§ Task to complete
Identify each line in the records below that contains the word "credits", and copy it.

§ Extracted entries
-- ==== Sys2Proof/Machine/Links.lean ====
section
/-! DEFINITION. The Nivan links: ports, training and frames (R404 to R412, R427), and sealed timing as ports decide it
(R474). -/

namespace Sys2Proof.Machine

/-! ### Sealed timing (R474) -/

/-- Whether every port of a sealed partition's own dies in some direction is down while another die's port there is up, so
that its packets leave its dies. -/
def State.sealRouted (s : State) (n : Nat) : Bool :=
  (List.range 6).any (fun dir => s.ext (dir / 2) != 0 && (s.diesOf n).all (fun d => !s.portUp (6 * d + dir)) &&
    (List.range 4).any (fun d => s.portUp (6 * d + dir)))

/-- Whether the timing isolation of a sealed partition has lapsed. -/
def State.sealLapsed (s : State) (n : Nat) : Bool :=
  (s.diesOf n).any (fun d => let x := s.die d; x.ceiling || x.wearLtd || x.fallback || x.brake < 64) || s.sealRouted n

/-- Raises SEAL_TIMING_LOST and SEAL_TIMING_RESTORED for a partition. -/
def State.sealStep (s : State) (n : Nat) : State :=
  let d0 := (s.diesOf n).headD 0
  let sealed_ := s.isOpen n && s.field (Reg.ptnSeal n) 0 0 == 1
  let now := sealed_ && s.sealLapsed n
  let was := (s.die d0).sealLost
  if now == was then s
  else
    let s1 := (s.diesOf n).foldl (fun t d => t.setDie d { t.die d with sealLost := now }) s
    if !sealed_ then s1 else s1.raise (if now then .sealTimingLost else .sealTimingRestored) n 0

/-- R474 for every partition. -/
def State.sealCheck (s : State) : State := (List.range s.ptnCount).foldl (fun t n => t.sealStep n) s

/-! ### Ports (R406 to R409) -/

/-- DOWN of NV_PORT_CTL. -/
def State.portDownSet (s : State) (k : Nat) : Bool := s.field (Reg.nvPortCtl k) 0 0 == 1
/-- MAXW of NV_PORT_CTL. -/
def State.maxw (s : State) (k : Nat) : Nat := s.field (Reg.nvPortCtl k) 3 2

/-- Whether a port trains (R406, R431): extents set, its dimension longer than 1, DOWN clear, start-up past step 4. -/
def State.portMayTrain (s : State) (k : Nat) : Bool :=
  s.field Reg.nvBearing 24 24 == 1 && s.ext (k % 6 / 2) != 0 && !s.portDownSet k &&
  (s.pkg.start == .complete || s.pkg.start == .recovery)

/-- A port begins training (R406 step 1). -/
def State.trainPort (s : State) (k : Nat) : State :=
  let x := s.port k
  if s.portMayTrain k && x.state == 0 then s.setPort k { x with state := 1, excluded := 0 } else s

/-- The lowest aligned group of 2^code good lanes. -/
def laneGroup (good : BitVec 8) (code : Nat) : Option Nat :=
  let w := 2 ^ code
  ((List.range (8 / w)).map (· * w)).find? (fun l => (List.range w).all (fun i => good.getLsbD (l + i)))

/-- The width of R407 for a mask, at most 2^code lanes: its code and lowest lane. -/
def chooseWidth (good : BitVec 8) : Nat → Option (Nat × Nat)
  | 0 => (laneGroup good 0).map (fun l => (0, l))
  | c + 1 => match laneGroup good (c + 1) with
    | some l => some (c + 1, l)
    | none => chooseWidth good c

/-- The neighbour that a port must meet (R408): extents and bearing. -/
def State.neighbourOk (s : State) (k : Nat) (nb : NeighbourReport) : Bool :=
  let dir := k % 6
  let dim := dir / 2
  let e := s.ext dim + 1
  let at_ (d : Nat) : Nat := if d = 0 then nb.x else if d = 1 then nb.y else nb.z
  let want (d : Nat) : Nat :=
    let c := coord s.pkgNo d
    if d != dim then c else if dir % 2 = 0 then (c + 1) % e else (c + e - 1) % e
  nb.extX == s.ext 0 && nb.extY == s.ext 1 && nb.extZ == s.ext 2 && [0, 1, 2].all (fun d => at_ d == want d)

/-- A port that comes up: sequence 0, full credits, nothing held (R406 step 5, R412). -/
def Port.up (x : Port) (good : BitVec 8) (code lane nb : Nat) : Port :=
  { x with
    state := 2, width := code, lane0 := lane, good := good, neighbour := nb, txSeq := 0, rxSeq := 0, naks := 0, nakSeq := 0,
    rxNaks := 0, rxNakSeq := 0, sendNak := false, replay := [], wire := [], credits := (List.range 8).map (fun v => (v, 192)),
    rx := [], owed := [], draining := false }

/-- TRAINING_EXCHANGE: steps 3 to 6 of R406. -/
def State.exchange (s : State) (k : Nat) (near far : BitVec 8) (nb : NeighbourReport) : State :=
  let x := s.port k
  if x.state != 1 || !s.portMayTrain k then s
  else
    let down := s.setPort k { x with state := 0 }
    match chooseWidth (near &&& far) (s.maxw k) with
    | none => down
    | some (code, lane) =>
      if s.neighbourOk k nb then
        ((s.setPort k (x.up (near &&& far) code lane (nb.x + 16 * nb.y + 256 * nb.z))).raise
          (if code < s.maxw k then .nvPortNarrowed else .nvPortUp) k code).sealCheck
      else
        ((down.setField (Reg.nvPortStatus k) 24 24 1).reportErr (report 0x11 (portUnit k))).raise .nvBearingMismatch k 0

/-- TRAINING_EXCHANGE (R406). -/
def execTrainingExchange (port : Nat) (near far : BitVec 8) (nb : NeighbourReport) (s : State) : Out :=
  onWf (.trainingExchange port near far nb) (s.exchange port near far nb)

/-- TRAINING_RETRY (R406). -/
def execTrainingRetry (port : Nat) (s : State) : Out := onWf (.trainingRetry port) (s.trainPort port)

/-! ### Sending frames (R410 to R412, R427) -/

/-- Slots of a packet (R413). -/
def pktSlots (p : Packet) : Nat := 1 + ceilDiv p.payload.length 32

/-- The packets of a port's queue that go into its next frame: in order on each virtual channel, with credit for all their
slots, at most 80 slots (R410, R412), each whole in the frame. Log entry 70 (DEDUCED). -/
def fillFrame : List Packet → Nat → Table Nat → List Nat → List Packet × Table Nat
  | [], _, cr, _ => ([], cr)
  | p :: ps, room, cr, held =>
    let n := pktSlots p
    let c : Nat := Tab.get cr p.vc 0
    if n ≤ room && n ≤ c && !held.contains p.vc then
      let r := fillFrame ps (room - n) (Tab.set cr p.vc (c - n)) held
      (p :: r.1, r.2)
    else fillFrame ps room cr (p.vc :: held)

/-- The packets of a port's next frame. On a port of a sealed partition's die, NV_SHARE sixteenths of the 80 slots carry only that
partition's own packets and the rest only others (R473). -/
def State.nextPackets (s : State) (k : Nat) (l : List Packet) : List Packet × Table Nat :=
  let cr := (s.port k).credits
  match s.sealedDie (k / 6) with
  | none => fillFrame l 80 cr []
  | some n =>
    let own (p : Packet) : Bool := p.src == s.pkgNo && p.srcPtn == n
    let room := 5 * s.field (Reg.ptnSeal n) 4 1
    let r := fillFrame (l.filter own) room cr []
    let t := fillFrame (l.filter (fun p => !own p)) (80 - room) r.2 []
    (r.1 ++ t.1, t.2)

/-- Takes listed packets of a port out of the queue of packets to send, each once. -/
def dropSent (k : Nat) (l : List Sent) (ps : List Packet) : List Sent :=
  ps.foldl (fun t p => t.eraseP (fun x => x.port == k && x.packet == p)) l

/-- The packets waiting for a port. -/
def State.waitingFor (s : State) (k : Nat) : List Packet := (s.links.outbox.filter (fun x => x.port == k)).map (·.packet)

/-- The 2,560 slot bytes of a frame: its packets, then idle slots, whose TYPE is 0 (R410, R411, R413). -/
def TxFrame.slotBytes (f : TxFrame) : List Byte :=
  let l := f.packets.flatMap pktWire
  l ++ List.replicate (2560 - l.length) 0

/-- Bits [47:0] of a frame's trailer (R410). -/
def TxFrame.trailer (f : TxFrame) : Nat :=
  f.seq + 2 ^ 16 * f.ack + 2 ^ 32 * b2n f.nak + 2 ^ 33 * f.cvc + 2 ^ 36 * f.credits

/-- A frame as the port sends it now: ACK is the last frame received intact, and the CRC covers slots and trailer (R410). -/
def Port.seal (x : Port) (nak : Bool) (f : TxFrame) : TxFrame :=
  let g := { f with ack := (x.rxSeq + 65535) % 65536, nak := nak }
  { g with crc := crc32 (g.slotBytes ++ natLe 6 g.trailer) }

/-- The virtual channel whose credits the next new frame returns and how many slots: the lowest channel that is owed any.
Log entry 69 (DESIGN CHOICE). -/
def Port.payBack (x : Port) : Nat × Nat :=
  match x.owed.find? (fun e => e.2 != 0) with
  | some e => (e.1, min e.2 1023)
  | none => (0, 0)

/-! ### Retraining (R409) -/

/-- A retrain in place starts, by a lane or by NAKs. -/
def State.retrain (s : State) (k : Nat) (byNak : Bool) (excluded : BitVec 8) : State :=
  let x := s.port k
  (s.setPort k { x with state := 3, byNak := byNak, excluded := excluded, naks := 0, rxNaks := 0 }).countPort k 4 1

/-- Counts a NAK sent, or one received, for a SEQ; the eighth of either for one SEQ starts a retrain (R409, R411). -/
def State.countNak (s : State) (k : Nat) (sent : Bool) (seq : Nat) : State :=
  let x := s.port k
  let c := if sent then (if x.nakSeq = seq then x.naks + 1 else 1) else if x.rxNakSeq = seq then x.rxNaks + 1 else 1
  let s1 := s.setPort k (if sent then { x with naks := c, nakSeq := seq } else { x with rxNaks := c, rxNakSeq := seq })
  if c = 8 then s1.retrain k true x.excluded else s1

/-- Sends frames again, then the port's next frame, which is held for replay (R411); the first carries the NAK that is due. No
new frame goes out while 64 are held, nor from a port that drains without a packet. Log entry 69 (DESIGN CHOICE). -/
def State.transmit (s : State) (k : Nat) (again : List TxFrame) : State :=
  let x := s.port k
  if x.state != 2 then s
  else
    let r := s.nextPackets k (s.waitingFor k)
    let back := x.payBack
    let new_ : List TxFrame := if 64 ≤ x.replay.length || (x.draining && r.1.isEmpty) then []
      else [⟨x.txSeq, 0, false, back.1, back.2, 0, false, r.1⟩]
    let wire := (again ++ new_).zipIdx.map (fun e => x.seal (x.sendNak && e.2 == 0) e.1)
    let y := { x with wire := wire, replay := x.replay ++ new_, sendNak := x.sendNak && wire.isEmpty }
    let s1 := if new_.isEmpty then s.setPort k y
      else (s.setLinks { s.links with outbox := dropSent k s.links.outbox r.1 }).setPort k { y with
        txSeq := (x.txSeq + 1) % 65536, credits := r.2, owed := Tab.set x.owed back.1 (Tab.get x.owed back.1 0 - back.2) }
    if x.sendNak && !wire.isEmpty then s1.countNak k true x.rxSeq else s1

/-- A port goes down: its frames held for replay are gone, and packets queued for it are routed anew (R409, R417, R418).
Log entry 71 (DEDUCED). -/
def State.dropPort (s : State) (k : Nat) : State :=
  let l := s.links.outbox.filter (fun y => y.port == k)
  let x := s.port k
  let s1 := s.setPort k { x with state := 0, replay := [], wire := [], draining := false, sendNak := false, rx := [], owed := [] }
  let s2 := s1.setLinks { s1.links with outbox := s1.links.outbox.filter (fun y => y.port != k) }
  ((l.foldl (fun t y => t.sendPacket y.asked y.lastDim) s2).raise .nvPortDown k 0).sealCheck

/-- A port being taken out of service goes down once its packets are sent and every frame is acknowledged, telling its neighbour
(R427). -/
def State.drainPort (s : State) (k : Nat) : State :=
  let x := s.port k
  if x.draining && x.replay.isEmpty && (s.waitingFor k).isEmpty then
    let s1 := s.dropPort k
    s1.setPort k { s1.port k with wire := [x.seal false ⟨x.txSeq, 0, false, 0, 0, 0, true, []⟩] }
  else s

/-- A port that loses every lane goes down, and training starts (R406, R409). -/
def State.loseLanes (s : State) (k : Nat) : State := ((s.dropPort k).reportErr (report 0x10 (portUnit k))).trainPort k

/-- Frames acknowledged leave the replay buffer. -/
def acked (ack : Nat) (l : List TxFrame) : List TxFrame := l.filter (fun e => 32768 ≤ (ack + 65536 - e.seq) % 65536)

/-- What an intact frame in sequence does (R411, R412, R427): acknowledgement, NAK, credits, packets, the neighbour's going
down. An idle slot is no packet; a packet of reserved type for this package is dropped as if its CRC had failed (R414), its slots
leaving the buffer at once. -/
def State.takeFrame (s : State) (k : Nat) (f : Frame) : State :=
  let x := s.port k
  let replay := acked f.ack x.replay
  let bad (p : Packet) : Bool := p.dest == s.pkgNo && 8 < p.type
  let ps := f.packets.filter (fun p => p.type != 0 && !bad p)
  let rx := ps.foldl (fun t p => Tab.set t p.vc (Tab.get t p.vc 0 + pktSlots p)) x.rx
  let s1 := s.setPort k { x with
    replay := replay, rxSeq := (x.rxSeq + 1) % 65536, sendNak := false, rx := rx,
    owed := (f.packets.filter bad).foldl (fun t p => Tab.set t p.vc (Tab.get t p.vc 0 + pktSlots p)) x.owed,
    credits := Tab.set x.credits f.cvc (Tab.get x.credits f.cvc 0 + f.credits) }
  let s2 := (s1.setLinks { s1.links with inbox := s1.links.inbox ++ ps.map (fun p => ⟨k, p⟩) }).countPkg 0
    (f.packets.filter bad).length
  let s3 := if f.nak then (s2.countPort k 3 replay.length).countNak k false ((f.ack + 1) % 65536) else s2
  if f.down then (s3.dropPort k).reportErr (report 0x10 (portUnit k)) else s3

/-- A frame as an armed link detector of the port leaves it (R492): one symbol more to correct, or not intact. -/
def State.injectFrame (s : State) (k : Nat) (f : Frame) : State × Frame :=
  let a := s.useArmed 0x0D (portUnit k)
  let b := a.1.useArmed 0x0E (portUnit k)
  (b.1, { f with corrected := f.corrected + b2n a.2, crcOk := f.crcOk && !b.2 })

/-- FRAME_RECEIVED (R411): a frame not intact, and those after it, are discarded and asked for again in the next trailer. One
new frame is sent for each received, after the frames that a NAK asks for again. Log entry 69 (DESIGN CHOICE). Log entry 71 (DEDUCED). -/
def State.frame (s : State) (k : Nat) (f0 : Frame) : State :=
  let x := s.port k
  if x.state != 2 then s
  else
    let i := s.injectFrame k f0
    let f := i.2
    let s1 := i.1.countPort k 0 f.corrected
    let intact := f.undecoded == 0 && f.crcOk
    let s2 :=
      if intact then (if f.seq = x.rxSeq then s1.takeFrame k f else s1)
      else
        let y := if f.undecoded = 0 then s1.countPort k 2 1 else s1.countPort k 1 (min 4 f.undecoded)
        y.setPort k { y.port k with sendNak := true }
    (s2.transmit k (if intact && f.seq == x.rxSeq && f.nak then (s2.port k).replay else [])).drainPort k

/-- FRAME_RECEIVED (R411). -/
def execFrameReceived (port : Nat) (f : Frame) (s : State) : Out := onWf (.frameReceived port f) (s.frame port f)

/-- LANE_LOSS_OF_LOCK: a retrain that excludes the lane (R409); with the last lane the port trains from the start (R406).
Log entry 72 (DESIGN CHOICE). -/
def State.laneLost (s : State) (k lane : Nat) : State :=
  let x := s.port k
  let out := x.excluded ||| (1 <<< lane)
  if x.state != 2 && x.state != 3 then s
  else if out = 0xFF then s.loseLanes k
  else if x.state = 2 then s.retrain k false out
  else s.setPort k { x with excluded := out }

/-- LANE_LOSS_OF_LOCK (R409). -/
def execLaneLossOfLock (port lane : Nat) (s : State) : Out := onWf (.laneLossOfLock port lane) (s.laneLost port lane)

/-- RETRAIN_COMPLETE: a width is found, no wider than before, and the frames held are resent; lanes that failed stay
excluded (R409). -/
def State.retrained (s : State) (k : Nat) (near far : BitVec 8) : State :=
  let x := s.port k
  let good := near &&& far &&& ~~~ x.excluded
  if x.state != 3 then s
  else match chooseWidth good (min x.width (s.maxw k)) with
    | none => s
    | some (code, lane) =>
      let s1 := (s.setPort k { x with
        state := 2, width := code, lane0 := lane, good := good, naks := 0, rxNaks := 0, excluded := ~~~ good
        wire := x.replay.map (x.seal false) }).countPort k 3 x.replay.length
      if code < x.width then (s1.raise .nvPortNarrowed k code).reportErr (report 0x0F (portUnit k)) else s1

/-- RETRAIN_COMPLETE (R409). -/
def execRetrainComplete (port : Nat) (near far : BitVec 8) (s : State) : Out :=
  onWf (.retrainComplete port near far) (s.retrained port near far)

/-- RETRAIN_TIMEOUT: no width within 20 ms, the port goes down (R409), having lost every lane, and trains (R406). -/
def State.retrainOut (s : State) (k : Nat) : State := if (s.port k).state != 3 then s else s.loseLanes k

/-- RETRAIN_TIMEOUT (R409). -/
def execRetrainTimeout (port : Nat) (s : State) : Out := onWf (.retrainTimeout port) (s.retrainOut port)

end Sys2Proof.Machine
end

§ Response below
/-- A port that comes up: sequence 0, full credits, nothing held (R406 step 5, R412). -/
    rxNaks := 0, rxNakSeq := 0, sendNak := false, replay := [], wire := [], credits := (List.range 8).map (fun v => (v, 192)),
  let cr := (s.port k).credits
  f.seq + 2 ^ 16 * f.ack + 2 ^ 32 * b2n f.nak + 2 ^ 33 * f.cvc + 2 ^ 36 * f.credits
/-- The virtual channel whose credits the next new frame returns and how many slots: the lowest channel that is owed any.
        txSeq := (x.txSeq + 1) % 65536, credits := r.2, owed := Tab.set x.owed back.1 (Tab.get x.owed back.1 0 - back.2) }
/-- What an intact frame in sequence does (R411, R412, R427): acknowledgement, NAK, credits, packets, the neighbour's going
    credits := Tab.set x.credits f.cvc (Tab.get x.credits f.cvc 0 + f.credits) }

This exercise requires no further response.